William Kristol of the Weekly Standard, however, suspects that the Clintonian bluster was a studied dramatic device, with 2008 political implications involving Sen. Hillary Rodham Clinton, former Vice President Al Gore and former vice-presidential nominee John Edwards.

“If the Bush-Rove war-on-terror offensive stalls out this week (and much of the media is committed to making this happen), and Democrats do well in November, Bill Clinton can take credit, at a crucial moment, for discrediting the terror issue as a mere political ploy, and showing Democrats how ‘to fight back’ and how ‘to stand up to the right-wing propaganda machine’ (in the words of Howard Dean),” Mr. Kristol wrote yesterday.

“Bill Clinton has the entire left wing of the Democratic party rallying to him. Some of this solidarity can presumably be transferred to Hillary. And the dangerous move of the left-wing of the party toward Gore and Edwards, and their rise in national and Iowa polls respectively, can perhaps be stopped.”

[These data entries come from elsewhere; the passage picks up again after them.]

/-- CAPTURE by instruction. -/
def TileEntry.capture (e : TileEntry) : Nat :=
  packBits (match e.op with
    | .tmma => [(packFlags e.flags, 6), (e.kb, 16)] ++ e.a.fields ++ e.b.fields
    | .tmmaSeg => [(packFlags e.flags, 6), (e.kb, 16), (e.aux, 16)] ++ e.a.fields ++ crateFields e.crate
    | .tbegin => [(e.a.off, 23), (e.aux, 24)]
    | .tconv => e.a.outFields ++ [(((e.conv.map fun r => r.recOff).getD 0) / 64, 17)]
    | .tload | .tstore => [(e.kb, 16)] ++ e.a.fields
    | .tcrate => [(e.kb, 16), (e.aux, 16)] ++ crateFields e.crate
    | .tmask => [(e.maskr.toNat, 32), (e.maskc.toNat, 64)]
    | _ => [])

/-- The progress word. -/
def TileEntry.tprog (e : TileEntry) : Nat :=
  e.itag.toNat * 2 ^ 24 + (if e.op == .tmmaSeg then e.pass else 0) * 2 ^ 20 + bit e.trapinv 17 + bit e.started 16 + e.kdone

/-- One entry of the queue image. -/
def TileEntry.bytes (e : TileEntry) : List Byte :=
  leBytes e.tprog 4 ++ leBytes e.ctl.toNat 4 ++ leBytes (subop e.op) 1 ++ leBytes e.capture 23

def queueImage (es : List TileEntry) : List Byte :=
  es.flatMap TileEntry.bytes ++ List.replicate (32 * (32 - es.length)) 0#8

/-- The two bytes of a name. -/
def nameField : Option NameInfo → Nat
  | none => 0
  | some i =>
    2 ^ 15 + bit i.opn 14 + i.shape.code * 2 ^ 12
      + (match i.fmt with | .i32 => 1 | .f32c => 2 | .x128 => 3) * 2 ^ 10 + (BitVec.ofInt 10 i.wbase).toNat

/-- The name that two bytes describe. -/
def fieldName (n : Nat) : Option NameInfo :=
  if n / 2 ^ 15 % 2 = 0 then none
  else
    match n / 2 ^ 10 % 4 with
    | 1 => some ⟨Shape.ofCode (n / 2 ^ 12 % 4), .i32, (BitVec.ofNat 10 n).toInt, n / 2 ^ 14 % 2 == 1⟩
    | 2 => some ⟨Shape.ofCode (n / 2 ^ 12 % 4), .f32c, (BitVec.ofNat 10 n).toInt, n / 2 ^ 14 % 2 == 1⟩
    | 3 => some ⟨Shape.ofCode (n / 2 ^ 12 % 4), .x128, (BitVec.ofNat 10 n).toInt, n / 2 ^ 14 % 2 == 1⟩
    | _ => none

/-- Bytes 8 to 255 of the control area, for the entries saved and the issue tag of the TSAVE, which is NEXT_ITAG of the image (R195's
example). The position that a stopped instruction has noted and not yet reported is not in it (R107; DESIGN CHOICE, log entry 132). -/
def State.controlRest (s : State) (es : List TileEntry) (tag : Byte) : List Byte :=
  let t := s.tile
  let f := (s.reg64 (pTILE + 0x108), s.reg64 (pTILE + 0x110))
  let c := t.engine.crate
  leBytes t.engine.tuse 4 ++ leBytes t.poison.toNat 4
  ++ leBytes (t.rbits.toNat * 2 ^ 24 + (s.reg (pTILE + 0x104)).toNat % 128 * 2 ^ 16 + t.poisonOp.toNat * 256 + t.tuseOp.toNat) 4
  ++ leBytes t.maskr.toNat 4 ++ leBytes t.maskc.toNat 8 ++ leBytes f.1.toNat 8 ++ leBytes f.2.toNat 8 ++ leBytes t.seed.toNat 8
  ++ leBytes (((c.map fun r => r.rows).getD 0) * 2 ^ 26 + es.length * 2 ^ 20 + tag.toNat * 2 ^ 12 + (c.map fun r => r.first).getD 0) 4
  ++ leBytes (((c.map fun r => r.hdr / 32).getD 0) * 2 ^ 14 + bit c.isSome 0) 4
  ++ t.engine.names.flatMap (fun n => leBytes (nameField n) 2) ++ t.lanes.flatMap fun l => leBytes l.toNat 4

/-- WORD0. -/
def State.imageWord0 (s : State) : Nat :=
  let d := s.reg kDEFER
  0x01010000 + bit (d.getLsbD 31) 15 + bit (d.getLsbD 30) 14 + fld d 16 5 * 256 + fld d 0 8

/-- The control area and the queue image, 1,280 bytes, with their CRC. -/
def State.imageHead (s : State) (es : List TileEntry) (tag : Byte) : List Byte :=
  let w := leBytes s.imageWord0 4
  let r := s.controlRest es tag ++ queueImage es
  w ++ leBytes (crc32c (w ++ leBytes 0 4 ++ r)).toNat 4 ++ r

/-! ## TSAVE (R192 to R194) -/

/-- The pool slots that live tiles occupy. -/
def TileView.liveSlots (v : TileView) : List Nat :=
  (List.range 32).filter fun k => (v.name k).isSome || v.covered k

/-- Writes the image. -/
def State.writeImage (s : State) (e : TileEntry) (es : List TileEntry) : State :=
  if e.ctl.getLsbD 2 then s
  else
    let all := e.ctl.getLsbD 0
    let t := s.tile
    let put (s : State) (o : Nat) (bs : List Byte) : State := s.spxWriteBy (classIn e.wins) (e.image + o) bs
    let s := put s 0 (s.imageHead es e.itag)
    let s := (List.range 8).foldl (fun s n =>
      if all || t.tuseOp.getLsbD n then put s (0x500 + 4224 * n) (t.ops.read (4224 * n) 4224) else s) s
    (if all then List.range 32 else t.engine.liveSlots).foldl
      (fun s k => put (s.charge 4 16) (0x8900 + 4096 * k) (t.pool.read (4096 * k) 4096)) s

/-- The engine has drained for the TSAVE in the queue (cycle D): older entries are saved and leave the queue, the image is
written. A tile that its reads poison is poisoned in the image too (R189; DESIGN CHOICE, log entry 135). -/
def State.drainDone (s : State) : State :=
  if !s.tile.draining then s
  else
    let q := s.tile.queue
    let old := q.takeWhile fun e => e.op != .tsave
    match q.dropWhile fun e => e.op != .tsave with
    | [] => s
    | e :: young =>
      let running : Bool := match old with
        | h :: _ => s.tile.busy && !(h.op == .tmma || h.op == .tmmaSeg)
        | [] => false
      if running then s
      else
        let old := match old with
          | h :: t => { h with started := h.started || s.tile.busy } :: t
          | [] => []
        let s : State := { s with tile := { s.tile with queue := e :: young, busy := true, draining := false, stopped := false } }
        ((s.arrayErrors e).writeImage e old).lateStep old.length

/-- SCRUB: storage and control component as after a reset. -/
def State.scrubTile (s : State) : State :=
  let s : State := { s with tile := { s.tile with
    ops := [], pool := [], poison := 0, poisonOp := 0, maskr := 0xFFFFFFFF#32, maskc := 0xFFFFFFFFFFFFFFFF#64, seed := 0
    rbits := 8, lanes := rngSeed 0 } }
  (((s.charge 4 512).setReg (pTILE + 0x104) 0#32).setReg64 (pTILE + 0x108) 0#64).setReg64 (pTILE + 0x110) 0#64

/-- TSAVE completes. The issue view is what younger instructions make of the emptied one. -/
def State.saveDone (s : State) (e : TileEntry) (young : List TileEntry) : State :=
  let s : State := { s with tile := { s.tile with
    engine := TileView.init, issue := young.foldl viewStep TileView.init, tuseOp := 0, queue := young, busy := false } }
  let s := (s.setReg kDEFER (s.reg kDEFER &&& 0x3FFFFFFF#32)).reportEntry e
  let s := if e.ctl.getLsbD 1 then s.scrubTile else s
  (s.lateStep 1).releaseTuse

/-! ## Is an image valid (R197) -/

/-- A saved entry as the image gives it. -/
structure RawEntry where
  tprog : Nat
  ctl : Word
  sub : Nat
  cap : Nat
deriving DecidableEq, Repr

def rawEntry (q : List Byte) (k : Nat) : RawEntry :=
  ⟨recNum q (32 * k) 4, w32 (recNum q (32 * k + 4) 4), recNum q (32 * k + 8) 1, recNum q (32 * k + 9) 23⟩

/-- The bits of a control word that R109 and the instructions' tables reserve. -/
def ctlReserved : TileOp → Word
  | .tbegin => 0xFF800000#32
  | .tmma | .tmmaSeg => 0x000003E0#32
  | .tclose | .tload | .tstore => 0xFFFFFFE0#32
  | .tconv => 0x000001E0#32
  | .tcrate => 0xFFFF00C8#32
  | .tew => 0xFFFFC000#32
  | .tmask => 0xFFFFFFFC#32
  | .tsave => 0xFFFFFFF8#32
  | .trestore => 0xFFFFFFFC#32

/-- KB of a saved entry; 0 where it has none. -/
def RawEntry.kb (r : RawEntry) (op : TileOp) : Nat :=
  match op with
  | .tmma | .tmmaSeg => r.cap / 64 % 65536
  | .tload | .tstore | .tcrate => r.cap % 65536
  | _ => 0

/-- A format code, or another code, that the instruction does not accept: it counts as a reserved bit (R62, R109, R157; for codes other
than formats DESIGN CHOICE, log entry 136). -/
def codesBad (op : TileOp) (c : Word) : Bool :=
  let af := fld c 28 4
  let bf := fld c 24 4
  match op with
  | .tmma | .tmmaSeg => af < 4 || 7 < af || bf < 4 || 7 < bf || af / 2 != bf / 2
  | .tbegin => (accFmtOf (fld c 7 4)).isNone
  | .tconv => !(af == 0 || af == 2 || af == 3 || af == 4 || af == 6 || af == 8 || af == 9) || fld c 26 2 == 3 || fld c 24 2 == 3
  | .tew => 6 < tewOp c
  | _ => false

def RawEntry.kdone (r : RawEntry) : Nat := r.tprog % 65536
def RawEntry.started (r : RawEntry) : Bool := r.tprog / 65536 % 2 == 1

/-- An entry breaks one of R197's conditions; `v`: the view before it. -/
def RawEntry.bad (r : RawEntry) (k : Nat) (v : TileView) : Bool :=
  match opOfSub r.sub with
  | none => true
  | some op =>
    let mul := op == .tmma || op == .tmmaSeg
    let chains := ((v.name (ctlCd r.ctl)).map fun i => i.shape.chains).getD 1
    r.ctl &&& ctlReserved op != 0#32 || codesBad op r.ctl || r.tprog / 2 ^ 18 % 4 != 0 || (r.started && (k != 0 || !mul))
      || decide (r.kb op < r.kdone) || (mul && r.kdone % chains != 0 && r.kdone != r.kb op)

“Clinton wants to make it incorrect, or at least impolite, to criticize his record on terror … Bullying and intimidation sometimes work. Clinton has used both effectively in the past,” Mr. Kristol said. “Now he wants to put out of bounds certain perfectly legitimate and straight-forward questions. Can we debate which party — based on their practice when in power — can better deal with the jihadist/terror threat? No, according to Clinton. That’s illegitimate right-wing propaganda.”

Slur-free

Sen. George Allen, Virginia Republican, yesterday denounced claims from Ken Shelton, a former college football teammate, that he frequently used a racial slur to refer to black people.

Mr. Shelton, who is white, works as a radiologist in North Carolina and is founder of Tobacco Free for Life, a grass-roots anti-smoking group. He also is a donor to Democratic candidates. Mr. Shelton told the online journal Salon that Mr. Allen, a former University of Virginia quarterback, used the “N-word on a regular basis” during the 1970s.

“The story and his comments and assertions in there are completely false,” Mr. Allen told Associated Press yesterday. “I don’t remember ever using that word, and it is absolutely false that that was ever part of my vocabulary.”

Doug Jones, a former roommate of Mr. Shelton at Virginia, backed the lawmaker.

“I never heard George Allen use any racially disparaging word, nor did I ever witness or hear about him acting in a racially insensitive manner,” Mr. Jones said.